===== GIVEN INFORMATION

-- ==== Sys2Proof/Machine/RunKeys.lean ====
section
/-!
DEFINITION. Machine/RunKeys.lean: the meanings of the commands of the key store, attestation, Chisel, the public-key engine,
the random-number generator and Veneer.
-/
namespace Sys2Proof.Machine

/-! The key store. -/

/-- A KST_CMD word of a port (R170). -/
def State.storeCmd (s : State) (p word : Nat) : State := s.onWrite p true reg_KST_CMD.base (fun s => s.kstCmd p word)

/-- KST_GENERATE (R170). -/
def execKstGenerate (p : Port) (slot : Fin 256) (k256 replace : Bool) (s : State) : Host.Outcome State Fault Refusal :=
  finish (s.storeCmd p.val (1 + slot.val * 2 ^ 8 + b2n k256 * 2 ^ 30 + b2n replace * 2 ^ 31))

/-- KST_INVALIDATE (R173). -/
def execKstInvalidate (p : Port) (slot : Fin 256) (s : State) : Host.Outcome State Fault Refusal :=
  finish (s.storeCmd p.val (2 + slot.val * 2 ^ 8))

/-- KST_ERASE (R174). -/
def execKstErase (p : Port) (slot : Fin 256) (s : State) : Host.Outcome State Fault Refusal :=
  finish (s.storeCmd p.val (3 + slot.val * 2 ^ 8))

/-- KST_ERASE_SA (R170). -/
def execKstEraseSa (p : Port) (sa : Fin 16384) (s : State) : Host.Outcome State Fault Refusal :=
  finish (s.storeCmd p.val (4 + sa.val * 2 ^ 16))

/-- KST_PERSIST (R179). -/
def execKstPersist (p : Port) (slot : Fin 256) (s : State) : Host.Outcome State Fault Refusal :=
  finish (s.storeCmd p.val (5 + slot.val * 2 ^ 8))

/-- KST_UNPERSIST (R179). -/
def execKstUnpersist (p : Port) (slot : Fin 256) (s : State) : Host.Outcome State Fault Refusal :=
  finish (s.storeCmd p.val (6 + slot.val * 2 ^ 8))

/-- KST_COMMAND_START (R171, R172). -/
def execKstCommandStart (s : State) : Host.Outcome State Fault Refusal := finish s.storeStart

/-- KST_ZEROISE_COMPLETE (R176). -/
def execKstZeroiseComplete (p : Port) (s : State) : Host.Outcome State Fault Refusal := finish (s.kstZeroed p.val)

/-- OFC_BOOT_GO (R182). -/
def execOfcBootGo (p : Port) (v : Word) (s : State) : Host.Outcome State Fault Refusal :=
  finish (s.onWrite p.val false reg_GLB_OFC_BOOT_GO.base (fun s => s.bootGo (.port p.val) v.toNat))

/-! Attestation. -/

/-- ATT_GO (R184). -/
def execAttGo (p : Port) (s : State) : Host.Outcome State Fault Refusal :=
  done (s.onWrite p.val true reg_ATT_CTL.base (fun s => s.attGo p.val))

/-- ATT_REPORT_COMPLETE (R185). -/
def execAttReportComplete (p : Port) (cert : FlashRead) (s : State) : Host.Outcome State Fault Refusal :=
  done (s.attDone p.val cert)

/-! Chisel. -/

/-- A CHS_CMD word of a port through a world's block, with the operation's code (R191, R195). -/
def State.chiselCmd (s : State) (p : Nat) (w : World) (op v : Nat) : State :=
  let r := if w = .operator then reg_CHS_CMD else reg_CLC_CMD
  s.onWrite p r.bar2 r.base (fun s => s.chsCmd p w (putBits v 0 4 op))

/-- ENC (R195). -/
def execEnc (p : Port) (w : World) (v : Word) (s : State) : Host.Outcome State Fault Refusal :=
  finish (s.chiselCmd p.val w 0x1 v.toNat)

/-- DEC (R195). -/
def execDec (p : Port) (w : World) (v : Word) (s : State) : Host.Outcome State Fault Refusal :=
  finish (s.chiselCmd p.val w 0x2 v.toNat)

/-- CMAC (R204). -/
def execCmac (p : Port) (w : World) (v : Word) (s : State) : Host.Outcome State Fault Refusal :=
  finish (s.chiselCmd p.val w 0x3 v.toNat)

/-- WRAP (R195). -/
def execWrap (p : Port) (w : World) (v : Word) (s : State) : Host.Outcome State Fault Refusal :=
  finish (s.chiselCmd p.val w 0x4 v.toNat)

/-- EXPORT (R196). -/
def execExportKey (p : Port) (w : World) (v : Word) (s : State) : Host.Outcome State Fault Refusal :=
  finish (s.chiselCmd p.val w 0x5 v.toNat)

/-- UNWRAP_SLOT (R198). -/
def execUnwrapSlot (p : Port) (w : World) (v : Word) (s : State) : Host.Outcome State Fault Refusal :=
  finish (s.chiselCmd p.val w 0x6 v.toNat)

/-- UNWRAP_SA (R198). -/
def execUnwrapSa (p : Port) (w : World) (v : Word) (s : State) : Host.Outcome State Fault Refusal :=
  finish (s.chiselCmd p.val w 0x7 v.toNat)

/-- DERIVE_SLOT (R197). -/
def execDeriveSlot (p : Port) (w : World) (v : Word) (s : State) : Host.Outcome State Fault Refusal :=
  finish (s.chiselCmd p.val w 0x8 v.toNat)

/-- DERIVE_SA (R197). -/
def execDeriveSa (p : Port) (w : World) (v : Word) (s : State) : Host.Outcome State Fault Refusal :=
  finish (s.chiselCmd p.val w 0x9 v.toNat)

/-- CHS_ERASE_SA (R195). -/
def execChsEraseSa (p : Port) (w : World) (v : Word) (s : State) : Host.Outcome State Fault Refusal :=
  finish (s.chiselCmd p.val w 0xA v.toNat)

/-- SUSPEND (R205). -/
def execSuspend (p : Port) (w : World) (v : Word) (s : State) : Host.Outcome State Fault Refusal :=
  finish (s.chiselCmd p.val w 0xB v.toNat)

/-- RESTORE (R207). -/
def execRestore (p : Port) (w : World) (v : Word) (s : State) : Host.Outcome State Fault Refusal :=
  finish (s.chiselCmd p.val w 0xC v.toNat)

/-- ABORT (R195). -/
def execAbort (p : Port) (w : World) (v : Word) (s : State) : Host.Outcome State Fault Refusal :=
  finish (s.chiselCmd p.val w 0xD v.toNat)

/-- CHISEL_GRANT (R203). -/
def execChiselGrant (s : State) : Host.Outcome State Fault Refusal := finish s.chsGrant

/-- The port whose session response Chisel checks, if it checks one (R395). -/
def State.checkPort (s : State) : Option Nat :=
  match s.ch.chsJob with
  | some (.check c _ _) => some c.port
  | _ => none

/-- CHISEL_COMMAND_COMPLETE (R200): the granted command ends. -/
def execChiselCommandComplete (s : State) : Host.Outcome State Fault Refusal :=
  finish (if s.checkPort.isSome then s else s.chsComplete)

/-- CHISEL_FAULT (R201). -/
def execChiselFault (s : State) : Host.Outcome State Fault Refusal := finish s.chsFault

/-- CHISEL_KAT_COMPLETE (R202). -/
def execChiselKatComplete (pass : Bool) (s : State) : Host.Outcome State Fault Refusal := finish (s.chsKat pass)

/-- CHS_DOUT_READ (R208). -/
def execChsDoutRead (p : Port) (w : World) (i : Fin 66) (s : State) : Host.Outcome State Fault Refusal :=
  done (s.readReg p.val 0 (if w = .operator then reg_CHS_DOUT else reg_CLC_DOUT) i.val 0)

/-! The public-key engine. -/

/-- PKE_SIGN_COMPLETE (R210). -/
def execPkeSignComplete (s : State) : Host.Outcome State Fault Refusal := done s.pkeSigned

/-- PKE_VERIFY_COMPLETE (R210). -/
def execPkeVerifyComplete (s : State) : Host.Outcome State Fault Refusal := done s.pkeVerified

/-- PKE_FAULT (R210). -/
def execPkeFault (s : State) : Host.Outcome State Fault Refusal := done s.pkeFault

/-- PKE_KAT_COMPLETE (R210). -/
def execPkeKatComplete (pass : Bool) (s : State) : Host.Outcome State Fault Refusal := done (s.pkeKat pass)

/-! The random-number generator. -/

/-- A write of RNG_CTL by a port with TEST_SRC as it stands (R217). -/
def State.rngCtlCmd (s : State) (p v : Nat) : State :=
  s.onWrite p false reg_RNG_CTL.base (fun s => s.rngCtl (.port p) (v + 4 * s.get RNG_CTL.TEST_SRC 0))

/-- RESEED (R217). -/
def execReseed (p : Port) (s : State) : Host.Outcome State Fault Refusal := done (s.rngCtlCmd p.val 1)

/-- REINST (R217). -/
def execReinst (p : Port) (s : State) : Host.Outcome State Fault Refusal := done (s.rngCtlCmd p.val 2)

/-- DRBG_RESEED_TIMER (R215): the DRBG is running. -/
def execDrbgReseedTimer (s : State) : Host.Outcome State Fault Refusal :=
  done (if s.get RNG_STATUS.STATE 0 = rngREADY then s.reseed else s)

/-- A health test fails in mission (R221, R223). -/
def State.missionFail (s : State) (f : HealthFail) : State :=
  match s.testOutcome (some f) with
  | some f => if s.get RNG_STATUS.STATE 0 = rngREADY then s.healthFail f else s
  | none => s

/-- RNG_HEALTH_FAIL (R221). -/
def execRngHealthFail (f : HealthFail) (s : State) : Host.Outcome State Fault Refusal := done (s.missionFail f)

/-- RNG_RERUN_COMPLETE (R222). -/
def execRngRerunComplete (fail : Option HealthFail) (s : State) : Host.Outcome State Fault Refusal :=
  done (s.rerun fail).rngStage.vnrResume

/-- RNG_REQUEST (R219). -/
def execRngRequest (p : Port) (len : Nat) (s : State) : Host.Outcome State Fault Refusal :=
  done (s.onWrite p.val false reg_RNG_REQ.base (fun s => s.rngRequest p.val (bits len 0 10)))

/-- RNG_REQUEST_SERVED (R216). -/
def execRngRequestServed (p : Port) (s : State) : Host.Outcome State Fault Refusal := done (s.rngServe p.val)

/-- RNG_OUT_READ (R219). -/
def execRngOutRead (p : Port) (i : Fin 64) (s : State) : Host.Outcome State Fault Refusal :=
  done (s.readReg p.val 0 reg_RNG_OUT i.val 0)

/-! Veneer. -/

/-- A write of VNR_CTL by a port (R299). -/
def State.veneerCmd (s : State) (p v : Nat) : State :=
  s.onWrite p false reg_VNR_CTL.base (fun s => s.vnrCtlWrite (.port p) v reg_VNR_CTL.base)

/-- VENEER_ENABLE (R299): EN 1. -/
def execVeneerEnable (p : Port) (v : Word) (s : State) : Host.Outcome State Fault Refusal :=
  finish (s.veneerCmd p.val (putBits v.toNat 0 1 1))

/-- VENEER_DISABLE (R299): EN 0. -/
def execVeneerDisable (p : Port) (v : Word) (s : State) : Host.Outcome State Fault Refusal :=
  finish (s.veneerCmd p.val (putBits v.toNat 0 1 0))

/-- REKEY_PASS_START (R305). -/
def execRekeyPassStart (s : State) : Host.Outcome State Fault Refusal := finish s.passStart

/-- REKEY_PAGE (R305). -/
def execRekeyPage (s : State) : Host.Outcome State Fault Refusal := finish s.rekeyTurn

/-- A read of a written line of a live page (R306). -/
def State.deepLine (s : State) (page line : Nat) (raw : List RawLine) : State :=
  let use := (Tab.get Page.none s.vn.pages page).use
  if (use = .live ∨ use = .retiring) ∧ s.pageHeld page = false ∧
      Tab.get Line.none s.vn.lines (64 * page + line) ≠ Line.none then
    (s.lineRead page line raw false).2
  else s

/-- DEEP_READ (R306). -/
def execDeepRead (page : Nat) (line : Fin 64) (raw : List RawLine) (s : State) : Host.Outcome State Fault Refusal :=
  finish (s.deepLine page line.val raw)

/-- DEEP_PARTIAL_WRITE (R303). -/
def execDeepPartialWrite (page : Nat) (line : Fin 64) (beat : Bool) (data : List Octet) (raw : List RawLine) (s : State) :
    Host.Outcome State Fault Refusal := finish (s.beatWrite page line.val beat data raw)

/-- MARCH_TEST_COMPLETE (R308). -/
def execMarchTestComplete (page : Nat) (line : Fin 64) (pass : Bool) (s : State) : Host.Outcome State Fault Refusal :=
  finish (s.marchEnd page line.val pass)

/-- SPARE_COPY_COMPLETE (R308). -/
def execSpareCopyComplete (page : Nat) (s : State) : Host.Outcome State Fault Refusal := finish (s.spareDone page)

end Sys2Proof.Machine
end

==========

| DIRECTIONS FOR THIS TASK |
Search the entries for the word "with", then gather every line that has it.

| WRITTEN ANSWER |
/-- A CHS_CMD word of a port through a world's block, with the operation's code (R191, R195). -/
  match s.ch.chsJob with
/-- A write of RNG_CTL by a port with TEST_SRC as it stands (R217). -/
  match s.testOutcome (some f) with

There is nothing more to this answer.